# DATASET CONTENT
-- ==== Sys2Proof/Machine/Ops.lean ====
section
/-! DEFINITION. The named operations the instructions share: registers and pc (R10), memory (R11, R53 to R55), the stack
(R57 to R60), the sequential advance (R27, R30), halting (R12, R110), the vectored interrupt entry (R217, R218), the
reset action (R261) and the host-service record (R43). -/

namespace Sys2Proof.Machine

/-- What a meaning or a step answers (R12): `next` for continue and halt, `fault` for a raised model fault. -/
abbrev Result := Host.Outcome State Fault Refusal

/-! Registers and pc. -/

/-- Read a register of the file (R10). -/
def Regs.get (g : Regs) : Reg → Word
  | .ax => g.ax
  | .bx => g.bx
  | .cx => g.cx
  | .dx => g.dx
  | .si => g.si
  | .gi => g.gi
  | .sp => g.sp
  | .bp => g.bp

/-- Write a register of the file: the whole 24-bit value, no register hard-wired (R10, R22, R23). -/
def Regs.set (g : Regs) (r : Reg) (v : Word) : Regs :=
  match r with
  | .ax => { g with ax := v }
  | .bx => { g with bx := v }
  | .cx => { g with cx := v }
  | .dx => { g with dx := v }
  | .si => { g with si := v }
  | .gi => { g with gi := v }
  | .sp => { g with sp := v }
  | .bp => { g with bp := v }

/-- `x[r]` (R10). -/
def State.reg (s : State) (r : Reg) : Word := s.regs.get r

/-- `x[r] <- v` (R10, R23). -/
def State.setReg (s : State) (r : Reg) (v : Word) : State := { s with regs := s.regs.set r v }

/-- `pc <- target` (R10). -/
def State.setPc (s : State) (target : Word) : State := { s with pc := target }

/-! Memory. -/

/-- The widths of a data access: 8, 16 and 24 bits (R7, R11). -/
inductive Width where
  | byte | word | triple
  deriving DecidableEq, Repr

/-- The number of bytes of an access width. -/
def Width.bytes : Width → Nat
  | .byte => 1
  | .word => 2
  | .triple => 3

/-- An `n`-byte access at `a` stays inside the memory (R55). -/
def inMemory (a : Word) (n : Nat) : Bool := decide (a.toNat + n ≤ Config.memSize)

/-- `MemRead(a, n)` (R11, R53): little-endian and zero-extended to 24 bits, or `AddrWrap(a, n)` (R55). -/
def memRead (m : Memory) (a : Word) (n : Width) : Except Fault Word :=
  if inMemory a n.bytes then
    .ok (match n with
      | .byte => joinBytes (m.read a.toNat) 0 0
      | .word => joinBytes (m.read a.toNat) (m.read (a.toNat + 1)) 0
      | .triple => joinBytes (m.read a.toNat) (m.read (a.toNat + 1)) (m.read (a.toNat + 2)))
  else .error (.addrWrap a n.bytes)

/-- `MemWrite(a, n, v)` (R11, R54): the low 8n bits of `v`, little-endian, or `AddrWrap(a, n)` and nothing written
(R55). -/
def memWrite (m : Memory) (a : Word) (n : Width) (v : Word) : Except Fault Memory :=
  if inMemory a n.bytes then
    .ok (match n with
      | .byte => m.write a.toNat (byteOf v 0)
      | .word => (m.write a.toNat (byteOf v 0)).write (a.toNat + 1) (byteOf v 1)
      | .triple => ((m.write a.toNat (byteOf v 0)).write (a.toNat + 1) (byteOf v 1)).write (a.toNat + 2) (byteOf v 2))
  else .error (.addrWrap a n.bytes)

/-- Go on with the value read from memory, or raise the access's fault (R13, R55). -/
def withRead (s : State) (a : Word) (n : Width) (k : Word → Result) : Result :=
  match memRead s.mem a n with
  | .ok v => k v
  | .error f => .fault f

/-- Go on with the state after a memory write, or raise the access's fault (R13, R55). -/
def withWrite (s : State) (a : Word) (n : Width) (v : Word) (k : State → Result) : Result :=
  match memWrite s.mem a n v with
  | .ok m => k { s with mem := m }
  | .error f => .fault f

/-- The instruction bytes at `pc`, as many as lie inside the memory, at most the longest instruction's four (R26, R29,
R69). -/
def fetchBytes (m : Memory) (pc : Word) : List Byte :=
  ((List.range 4).filter fun k => decide (pc.toNat + k < Config.memSize)).map fun k => m.read (pc.toNat + k)

/-! Stack. -/

/-- The address of byte `k` of the stack slot whose highest address is `t` (R57, D19). -/
def slotAddress (layout : StackSlotLayout) (t k : Nat) : Nat :=
  match layout with
  | .descending => t - k
  | .littleEndianLow => t - 2 + k

/-- Memory with a value stored in the stack slot whose highest address is `t` (R58). -/
def writeSlot (m : Memory) (t : Nat) (v : Word) (cfg : Configuration := Config.defaults) : Memory :=
  ((m.write (slotAddress cfg.stackSlotLayout t 0) (byteOf v 0)).write
    (slotAddress cfg.stackSlotLayout t 1) (byteOf v 1)).write
    (slotAddress cfg.stackSlotLayout t 2) (byteOf v 2)

/-- The value in the stack slot whose highest address is `t` (R59). -/
def readSlot (m : Memory) (t : Nat) (cfg : Configuration := Config.defaults) : Word :=
  joinBytes (m.read (slotAddress cfg.stackSlotLayout t 0)) (m.read (slotAddress cfg.stackSlotLayout t 1))
    (m.read (slotAddress cfg.stackSlotLayout t 2))

/-- `StackPush(v)` (R58): the slot is written at SP, then SP moves down by 3. `StackWrap` when SP is below 3 (R60). -/
def stackPush (v : Word) (s : State) (cfg : Configuration := Config.defaults) : Except Fault State :=
  if (s.reg .sp).toNat < 3 then .error (.stackWrap (s.reg .sp))
  else .ok ({ s with mem := writeSlot s.mem (s.reg .sp).toNat v cfg }.setReg .sp (s.reg .sp - 3))

/-- `StackPop()` (R59): SP moves up by 3, then the slot at the new SP is read. `StackWrap` when SP is above 0xFFFFFC
(R60). -/
def stackPop (s : State) (cfg : Configuration := Config.defaults) : Except Fault (Word × State) :=
  if (s.reg .sp).toNat > 0xFFFFFC then .error (.stackWrap (s.reg .sp))
  else .ok (readSlot s.mem ((s.reg .sp).toNat + 3) cfg, s.setReg .sp (s.reg .sp + 3))

/-- Go on with the state after a push, or raise its fault. -/
def withPush (v : Word) (s : State) (k : State → Result) (cfg : Configuration := Config.defaults) : Result :=
  match stackPush v s cfg with
  | .ok t => k t
  | .error f => .fault f

/-- Go on with the popped value and the state after the pop, or raise its fault. -/
def withPop (s : State) (k : Word → State → Result) (cfg : Configuration := Config.defaults) : Result :=
  match stackPop s cfg with
  | .ok (v, t) => k v t
  | .error f => .fault f

/-! Ends of an instruction. -/

/-- "pc advances by width" (R14, R27): `PcWrap` when the sequential advance would pass 0xFFFFFF (R30). -/
def advance (width : Nat) (s : State) : Result :=
  if s.pc.toNat + width > 0xFFFFFF then .fault (.pcWrap s.pc)
  else .next (s.setPc (s.pc + BitVec.ofNat 24 width))

/-- `halt(status, reason)` (R12, R110): the run state records both, and pc stays at the halting instruction (R27). -/
def haltWith (status : Word) (reason : HaltReason) (s : State) : Result :=
  .next { s with run := .halted status reason }

/-- The address of the vector table entry of a code 0x80 + n: `0xFF0000 + 3n` (R218). -/
def vectorAddress (code : Byte) : Word :=
  Config.vectorBase + 3 * ((code - Config.firstVectoredCode).setWidth 24)

/-- TAKING A VECTORED INTERRUPT (R217, R218): pc becomes the 24-bit vector table entry of the code. Nothing else changes:
no return address, register or flag is saved, and I stays as it is. There is no return from interrupt (R219). -/
def takeVector (code : Byte) (s : State) : Result :=
  withRead s (vectorAddress code) .triple fun target => .next (s.setPc target)

/-- The reset action of the host's `reset()` and of the reset service (R261): registers, flags, pc and the run state take
their reset values. Memory and the trace are unchanged, and so is the count of the host's draws. -/
def resetAction (s : State) (cfg : Configuration := Config.defaults) : State :=
  { s with
    regs := { ax := 0, bx := 0, cx := 0, dx := 0, si := 0, gi := 0,
              sp := Config.initialStack, bp := Config.initialStack }
    pc := Config.resetVector
    flags := flagMask .i cfg
    run := .running }

/-- Record a host-service transaction at the end of the trace (R43). -/
def State.record (s : State) (e : HostEvent) : State := { s with trace := s.trace ++ [e] }

/-- The host has supplied one more value (R12 "draw"; log entry 9). -/
def State.drawn (s : State) : State := { s with draws := s.draws + 1 }

end Sys2Proof.Machine
end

# ASSIGNMENT
In the listing above, transcribe exactly everything from the line containing "(R57 to R60), the" down to the line containing "with sp := v", including both and nothing more.

# REPLY
(R57 to R60), the sequential advance (R27, R30), halting (R12, R110), the vectored interrupt entry (R217, R218), the
reset action (R261) and the host-service record (R43). -/

namespace Sys2Proof.Machine

/-- What a meaning or a step answers (R12): `next` for continue and halt, `fault` for a raised model fault. -/
abbrev Result := Host.Outcome State Fault Refusal

/-! Registers and pc. -/

/-- Read a register of the file (R10). -/
def Regs.get (g : Regs) : Reg → Word
  | .ax => g.ax
  | .bx => g.bx
  | .cx => g.cx
  | .dx => g.dx
  | .si => g.si
  | .gi => g.gi
  | .sp => g.sp
  | .bp => g.bp

/-- Write a register of the file: the whole 24-bit value, no register hard-wired (R10, R22, R23). -/
def Regs.set (g : Regs) (r : Reg) (v : Word) : Regs :=
  match r with
  | .ax => { g with ax := v }
  | .bx => { g with bx := v }
  | .cx => { g with cx := v }
  | .dx => { g with dx := v }
  | .si => { g with si := v }
  | .gi => { g with gi := v }
  | .sp => { g with sp := v }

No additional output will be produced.